*TASK DESCRIPTION:* An exact transcription of the lines below, from the first through the one containing "s.seq.gap ≠ 0) →", is the only output wanted.

━━ TASK INPUTS

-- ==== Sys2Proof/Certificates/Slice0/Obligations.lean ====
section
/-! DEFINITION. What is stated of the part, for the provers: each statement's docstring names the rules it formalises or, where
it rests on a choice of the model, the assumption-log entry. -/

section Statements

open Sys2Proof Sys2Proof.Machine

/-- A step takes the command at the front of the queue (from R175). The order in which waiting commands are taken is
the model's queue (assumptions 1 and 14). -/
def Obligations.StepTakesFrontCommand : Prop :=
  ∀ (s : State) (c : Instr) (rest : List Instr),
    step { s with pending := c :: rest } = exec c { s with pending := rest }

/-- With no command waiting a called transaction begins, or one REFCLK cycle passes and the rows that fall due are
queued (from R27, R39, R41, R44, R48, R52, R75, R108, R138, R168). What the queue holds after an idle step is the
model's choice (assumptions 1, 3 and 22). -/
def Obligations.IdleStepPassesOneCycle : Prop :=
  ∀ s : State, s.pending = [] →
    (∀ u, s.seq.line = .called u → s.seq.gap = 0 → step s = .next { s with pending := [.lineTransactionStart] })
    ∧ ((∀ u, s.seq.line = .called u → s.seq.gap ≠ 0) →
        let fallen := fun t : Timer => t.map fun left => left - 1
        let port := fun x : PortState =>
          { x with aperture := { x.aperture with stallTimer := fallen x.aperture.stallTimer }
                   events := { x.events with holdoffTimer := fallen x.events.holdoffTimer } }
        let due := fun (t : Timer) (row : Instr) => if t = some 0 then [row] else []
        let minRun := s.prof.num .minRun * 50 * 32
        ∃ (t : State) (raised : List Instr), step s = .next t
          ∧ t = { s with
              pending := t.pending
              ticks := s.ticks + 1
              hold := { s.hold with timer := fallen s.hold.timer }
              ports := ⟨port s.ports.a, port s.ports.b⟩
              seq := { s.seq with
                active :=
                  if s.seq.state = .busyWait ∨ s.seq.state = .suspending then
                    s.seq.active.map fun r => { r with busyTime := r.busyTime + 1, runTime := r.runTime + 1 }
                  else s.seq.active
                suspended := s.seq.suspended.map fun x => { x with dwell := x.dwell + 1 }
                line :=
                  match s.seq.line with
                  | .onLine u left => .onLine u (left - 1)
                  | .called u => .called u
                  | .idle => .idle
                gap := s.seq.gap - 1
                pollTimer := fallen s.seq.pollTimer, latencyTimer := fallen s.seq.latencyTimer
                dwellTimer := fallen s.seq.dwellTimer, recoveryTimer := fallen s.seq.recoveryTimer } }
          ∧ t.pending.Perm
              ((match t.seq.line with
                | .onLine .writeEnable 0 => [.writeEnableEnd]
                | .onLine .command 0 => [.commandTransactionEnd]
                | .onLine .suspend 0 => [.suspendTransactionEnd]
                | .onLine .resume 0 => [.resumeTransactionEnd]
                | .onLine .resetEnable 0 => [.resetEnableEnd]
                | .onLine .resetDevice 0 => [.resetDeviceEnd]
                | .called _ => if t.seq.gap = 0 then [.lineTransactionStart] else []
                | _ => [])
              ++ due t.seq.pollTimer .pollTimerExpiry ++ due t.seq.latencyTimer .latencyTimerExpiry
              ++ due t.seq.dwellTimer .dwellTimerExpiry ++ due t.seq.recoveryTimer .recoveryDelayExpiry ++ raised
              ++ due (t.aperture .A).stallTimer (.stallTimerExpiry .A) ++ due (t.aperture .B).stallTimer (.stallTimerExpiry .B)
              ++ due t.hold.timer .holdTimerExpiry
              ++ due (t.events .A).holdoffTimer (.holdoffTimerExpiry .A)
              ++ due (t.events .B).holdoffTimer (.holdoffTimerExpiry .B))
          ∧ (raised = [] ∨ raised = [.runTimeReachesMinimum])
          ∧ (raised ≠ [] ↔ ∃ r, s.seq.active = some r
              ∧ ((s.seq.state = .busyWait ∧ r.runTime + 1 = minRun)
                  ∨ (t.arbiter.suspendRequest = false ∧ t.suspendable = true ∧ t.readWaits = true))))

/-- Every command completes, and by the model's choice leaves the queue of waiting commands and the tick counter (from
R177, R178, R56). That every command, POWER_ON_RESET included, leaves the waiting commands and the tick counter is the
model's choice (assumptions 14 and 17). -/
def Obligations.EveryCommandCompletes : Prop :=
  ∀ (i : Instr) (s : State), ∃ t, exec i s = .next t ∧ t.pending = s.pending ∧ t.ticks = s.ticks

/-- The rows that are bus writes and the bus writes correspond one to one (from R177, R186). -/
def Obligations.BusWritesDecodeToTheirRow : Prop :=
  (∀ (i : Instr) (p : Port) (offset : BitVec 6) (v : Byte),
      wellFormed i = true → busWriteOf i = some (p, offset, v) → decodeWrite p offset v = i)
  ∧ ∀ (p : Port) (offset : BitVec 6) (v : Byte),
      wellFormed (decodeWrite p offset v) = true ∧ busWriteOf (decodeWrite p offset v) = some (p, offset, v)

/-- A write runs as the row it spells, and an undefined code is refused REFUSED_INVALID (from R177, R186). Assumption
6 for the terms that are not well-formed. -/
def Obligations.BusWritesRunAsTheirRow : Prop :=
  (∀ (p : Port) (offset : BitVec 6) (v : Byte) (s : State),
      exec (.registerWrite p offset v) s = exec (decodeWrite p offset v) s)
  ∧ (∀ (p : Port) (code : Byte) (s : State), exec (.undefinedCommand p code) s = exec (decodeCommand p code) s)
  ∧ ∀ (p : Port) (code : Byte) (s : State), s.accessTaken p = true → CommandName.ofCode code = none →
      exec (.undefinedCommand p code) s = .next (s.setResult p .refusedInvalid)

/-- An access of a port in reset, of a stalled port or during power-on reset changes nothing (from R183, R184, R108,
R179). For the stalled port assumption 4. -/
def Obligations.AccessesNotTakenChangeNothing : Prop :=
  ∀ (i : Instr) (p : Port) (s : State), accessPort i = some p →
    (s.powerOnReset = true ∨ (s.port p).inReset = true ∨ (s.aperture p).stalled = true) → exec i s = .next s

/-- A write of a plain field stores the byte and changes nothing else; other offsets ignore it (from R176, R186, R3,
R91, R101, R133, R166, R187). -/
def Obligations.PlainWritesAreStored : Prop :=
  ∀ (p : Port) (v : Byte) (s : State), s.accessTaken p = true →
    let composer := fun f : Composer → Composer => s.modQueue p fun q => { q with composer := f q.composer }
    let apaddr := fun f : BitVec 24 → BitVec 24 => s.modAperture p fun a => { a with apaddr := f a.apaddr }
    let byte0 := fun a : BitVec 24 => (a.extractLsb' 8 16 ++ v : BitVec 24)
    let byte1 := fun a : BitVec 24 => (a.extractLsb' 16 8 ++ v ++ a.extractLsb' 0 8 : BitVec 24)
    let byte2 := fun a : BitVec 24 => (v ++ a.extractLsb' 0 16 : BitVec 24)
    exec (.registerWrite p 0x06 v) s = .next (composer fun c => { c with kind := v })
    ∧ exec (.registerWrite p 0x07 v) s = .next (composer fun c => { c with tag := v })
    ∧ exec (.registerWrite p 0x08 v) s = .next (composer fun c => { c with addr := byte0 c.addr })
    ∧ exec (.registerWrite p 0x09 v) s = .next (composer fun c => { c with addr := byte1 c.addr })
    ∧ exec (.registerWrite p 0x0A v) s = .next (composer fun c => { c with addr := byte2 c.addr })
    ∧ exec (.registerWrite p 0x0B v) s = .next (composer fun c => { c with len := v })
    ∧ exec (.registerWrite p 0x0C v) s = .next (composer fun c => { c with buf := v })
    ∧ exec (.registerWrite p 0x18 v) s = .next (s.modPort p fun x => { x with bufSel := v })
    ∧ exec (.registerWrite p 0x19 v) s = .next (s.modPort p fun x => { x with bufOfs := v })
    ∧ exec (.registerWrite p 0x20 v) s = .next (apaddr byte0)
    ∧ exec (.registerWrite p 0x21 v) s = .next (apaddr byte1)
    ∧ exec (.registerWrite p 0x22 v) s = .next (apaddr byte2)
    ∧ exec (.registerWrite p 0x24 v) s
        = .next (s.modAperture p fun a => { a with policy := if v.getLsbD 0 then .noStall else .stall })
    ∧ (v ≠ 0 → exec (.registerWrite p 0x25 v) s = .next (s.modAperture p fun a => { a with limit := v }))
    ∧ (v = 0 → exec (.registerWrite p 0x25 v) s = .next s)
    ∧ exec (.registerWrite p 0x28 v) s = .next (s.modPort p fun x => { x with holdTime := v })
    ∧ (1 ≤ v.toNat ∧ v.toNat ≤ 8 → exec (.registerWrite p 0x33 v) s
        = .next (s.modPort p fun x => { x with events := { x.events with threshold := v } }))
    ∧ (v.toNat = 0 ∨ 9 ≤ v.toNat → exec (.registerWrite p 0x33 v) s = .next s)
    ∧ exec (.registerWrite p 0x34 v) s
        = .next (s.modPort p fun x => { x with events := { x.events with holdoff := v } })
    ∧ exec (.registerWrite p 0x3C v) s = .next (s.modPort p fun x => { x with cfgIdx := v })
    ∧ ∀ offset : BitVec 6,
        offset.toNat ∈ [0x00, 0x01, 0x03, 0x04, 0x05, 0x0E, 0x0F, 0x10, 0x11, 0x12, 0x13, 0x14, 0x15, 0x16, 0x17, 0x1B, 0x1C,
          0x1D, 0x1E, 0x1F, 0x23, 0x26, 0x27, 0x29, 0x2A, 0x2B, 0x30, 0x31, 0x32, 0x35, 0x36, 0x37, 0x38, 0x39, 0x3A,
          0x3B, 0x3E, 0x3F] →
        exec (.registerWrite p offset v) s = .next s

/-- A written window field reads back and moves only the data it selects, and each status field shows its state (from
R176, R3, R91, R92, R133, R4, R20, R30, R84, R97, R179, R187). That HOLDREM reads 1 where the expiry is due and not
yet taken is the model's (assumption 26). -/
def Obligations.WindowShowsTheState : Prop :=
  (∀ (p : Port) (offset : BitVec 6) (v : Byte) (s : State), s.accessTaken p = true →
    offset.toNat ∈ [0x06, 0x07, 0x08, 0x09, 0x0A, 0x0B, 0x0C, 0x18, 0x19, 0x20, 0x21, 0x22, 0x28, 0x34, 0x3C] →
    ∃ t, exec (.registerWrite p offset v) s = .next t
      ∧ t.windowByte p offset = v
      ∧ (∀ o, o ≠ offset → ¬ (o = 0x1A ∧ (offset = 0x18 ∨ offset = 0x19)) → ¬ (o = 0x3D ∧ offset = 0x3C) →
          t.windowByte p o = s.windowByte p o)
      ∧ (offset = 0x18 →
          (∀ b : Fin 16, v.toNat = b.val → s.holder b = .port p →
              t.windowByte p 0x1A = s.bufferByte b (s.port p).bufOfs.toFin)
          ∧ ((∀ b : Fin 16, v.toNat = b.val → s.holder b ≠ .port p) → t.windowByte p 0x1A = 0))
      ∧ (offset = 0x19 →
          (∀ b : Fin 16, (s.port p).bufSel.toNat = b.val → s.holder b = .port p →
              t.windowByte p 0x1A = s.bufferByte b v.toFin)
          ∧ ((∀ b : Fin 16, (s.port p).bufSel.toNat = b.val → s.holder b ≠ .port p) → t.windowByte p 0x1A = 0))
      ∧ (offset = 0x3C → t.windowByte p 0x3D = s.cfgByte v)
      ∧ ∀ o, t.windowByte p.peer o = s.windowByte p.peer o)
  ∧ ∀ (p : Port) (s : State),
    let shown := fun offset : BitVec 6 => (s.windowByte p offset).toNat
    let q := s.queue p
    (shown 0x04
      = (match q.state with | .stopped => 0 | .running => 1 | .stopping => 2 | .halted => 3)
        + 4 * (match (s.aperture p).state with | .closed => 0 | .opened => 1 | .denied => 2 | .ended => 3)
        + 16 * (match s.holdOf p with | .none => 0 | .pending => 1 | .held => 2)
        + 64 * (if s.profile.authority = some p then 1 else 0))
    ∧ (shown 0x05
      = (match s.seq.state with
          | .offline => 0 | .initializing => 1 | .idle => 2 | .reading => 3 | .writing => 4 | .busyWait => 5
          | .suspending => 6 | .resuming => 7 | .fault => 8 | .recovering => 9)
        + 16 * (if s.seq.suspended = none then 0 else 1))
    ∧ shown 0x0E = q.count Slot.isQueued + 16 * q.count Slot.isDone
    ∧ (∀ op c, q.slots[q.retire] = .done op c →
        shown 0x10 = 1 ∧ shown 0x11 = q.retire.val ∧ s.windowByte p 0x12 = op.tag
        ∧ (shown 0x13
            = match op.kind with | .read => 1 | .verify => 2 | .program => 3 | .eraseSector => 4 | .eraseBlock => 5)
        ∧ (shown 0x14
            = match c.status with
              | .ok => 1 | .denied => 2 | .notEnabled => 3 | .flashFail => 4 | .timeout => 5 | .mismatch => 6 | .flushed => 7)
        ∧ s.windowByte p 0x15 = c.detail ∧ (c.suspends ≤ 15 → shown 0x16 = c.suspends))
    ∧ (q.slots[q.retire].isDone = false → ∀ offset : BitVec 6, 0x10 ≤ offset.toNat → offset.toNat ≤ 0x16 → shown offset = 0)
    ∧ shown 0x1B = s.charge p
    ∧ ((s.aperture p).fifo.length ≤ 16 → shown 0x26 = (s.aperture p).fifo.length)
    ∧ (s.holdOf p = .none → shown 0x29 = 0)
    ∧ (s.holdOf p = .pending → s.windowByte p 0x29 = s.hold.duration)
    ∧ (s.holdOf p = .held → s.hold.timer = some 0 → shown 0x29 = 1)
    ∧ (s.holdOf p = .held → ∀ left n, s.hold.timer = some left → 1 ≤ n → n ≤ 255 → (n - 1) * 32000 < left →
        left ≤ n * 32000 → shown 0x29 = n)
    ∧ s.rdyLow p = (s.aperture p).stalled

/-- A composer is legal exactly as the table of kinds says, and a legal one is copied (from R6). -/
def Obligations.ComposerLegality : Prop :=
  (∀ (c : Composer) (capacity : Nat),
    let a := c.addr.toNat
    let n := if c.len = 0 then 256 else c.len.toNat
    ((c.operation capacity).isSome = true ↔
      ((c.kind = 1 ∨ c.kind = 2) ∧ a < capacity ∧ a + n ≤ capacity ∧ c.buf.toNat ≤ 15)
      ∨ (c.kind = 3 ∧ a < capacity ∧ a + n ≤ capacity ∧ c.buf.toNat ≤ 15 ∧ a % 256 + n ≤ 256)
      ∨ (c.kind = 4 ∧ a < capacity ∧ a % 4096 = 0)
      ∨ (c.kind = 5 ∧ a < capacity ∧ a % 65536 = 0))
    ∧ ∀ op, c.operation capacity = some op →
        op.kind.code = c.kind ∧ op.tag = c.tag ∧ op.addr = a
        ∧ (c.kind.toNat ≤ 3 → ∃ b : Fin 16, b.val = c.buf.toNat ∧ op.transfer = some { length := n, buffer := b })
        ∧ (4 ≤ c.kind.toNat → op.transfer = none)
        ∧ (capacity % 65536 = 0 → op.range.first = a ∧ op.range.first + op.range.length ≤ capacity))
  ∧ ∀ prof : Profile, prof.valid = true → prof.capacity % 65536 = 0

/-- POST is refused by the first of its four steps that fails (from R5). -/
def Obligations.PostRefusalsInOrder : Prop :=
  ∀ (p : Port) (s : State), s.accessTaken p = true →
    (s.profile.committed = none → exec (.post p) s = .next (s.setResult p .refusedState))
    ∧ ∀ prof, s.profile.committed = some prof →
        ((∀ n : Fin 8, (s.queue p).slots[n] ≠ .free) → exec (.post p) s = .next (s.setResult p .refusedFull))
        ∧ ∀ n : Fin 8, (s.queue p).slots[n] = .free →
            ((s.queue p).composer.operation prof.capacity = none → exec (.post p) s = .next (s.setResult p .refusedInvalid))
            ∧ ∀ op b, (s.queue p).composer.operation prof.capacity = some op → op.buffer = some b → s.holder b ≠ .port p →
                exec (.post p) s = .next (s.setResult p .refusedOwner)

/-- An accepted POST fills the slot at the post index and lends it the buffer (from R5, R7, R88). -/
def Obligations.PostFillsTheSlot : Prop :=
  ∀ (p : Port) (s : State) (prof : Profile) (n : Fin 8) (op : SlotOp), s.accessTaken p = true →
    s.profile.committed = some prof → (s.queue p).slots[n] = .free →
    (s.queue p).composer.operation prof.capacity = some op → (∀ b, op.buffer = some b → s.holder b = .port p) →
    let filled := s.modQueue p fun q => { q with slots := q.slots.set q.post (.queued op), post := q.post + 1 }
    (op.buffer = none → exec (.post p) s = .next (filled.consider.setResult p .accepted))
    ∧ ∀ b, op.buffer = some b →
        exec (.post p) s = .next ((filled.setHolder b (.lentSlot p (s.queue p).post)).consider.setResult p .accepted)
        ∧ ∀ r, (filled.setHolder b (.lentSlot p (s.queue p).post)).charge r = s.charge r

━━━━

*PROBLEM SOLUTION:*
-- ==== Sys2Proof/Certificates/Slice0/Obligations.lean ====
section
/-! DEFINITION. What is stated of the part, for the provers: each statement's docstring names the rules it formalises or, where
it rests on a choice of the model, the assumption-log entry. -/

section Statements

open Sys2Proof Sys2Proof.Machine

/-- A step takes the command at the front of the queue (from R175). The order in which waiting commands are taken is
the model's queue (assumptions 1 and 14). -/
def Obligations.StepTakesFrontCommand : Prop :=
  ∀ (s : State) (c : Instr) (rest : List Instr),
    step { s with pending := c :: rest } = exec c { s with pending := rest }

/-- With no command waiting a called transaction begins, or one REFCLK cycle passes and the rows that fall due are
queued (from R27, R39, R41, R44, R48, R52, R75, R108, R138, R168). What the queue holds after an idle step is the
model's choice (assumptions 1, 3 and 22). -/
def Obligations.IdleStepPassesOneCycle : Prop :=
  ∀ s : State, s.pending = [] →
    (∀ u, s.seq.line = .called u → s.seq.gap = 0 → step s = .next { s with pending := [.lineTransactionStart] })
    ∧ ((∀ u, s.seq.line = .called u → s.seq.gap ≠ 0) →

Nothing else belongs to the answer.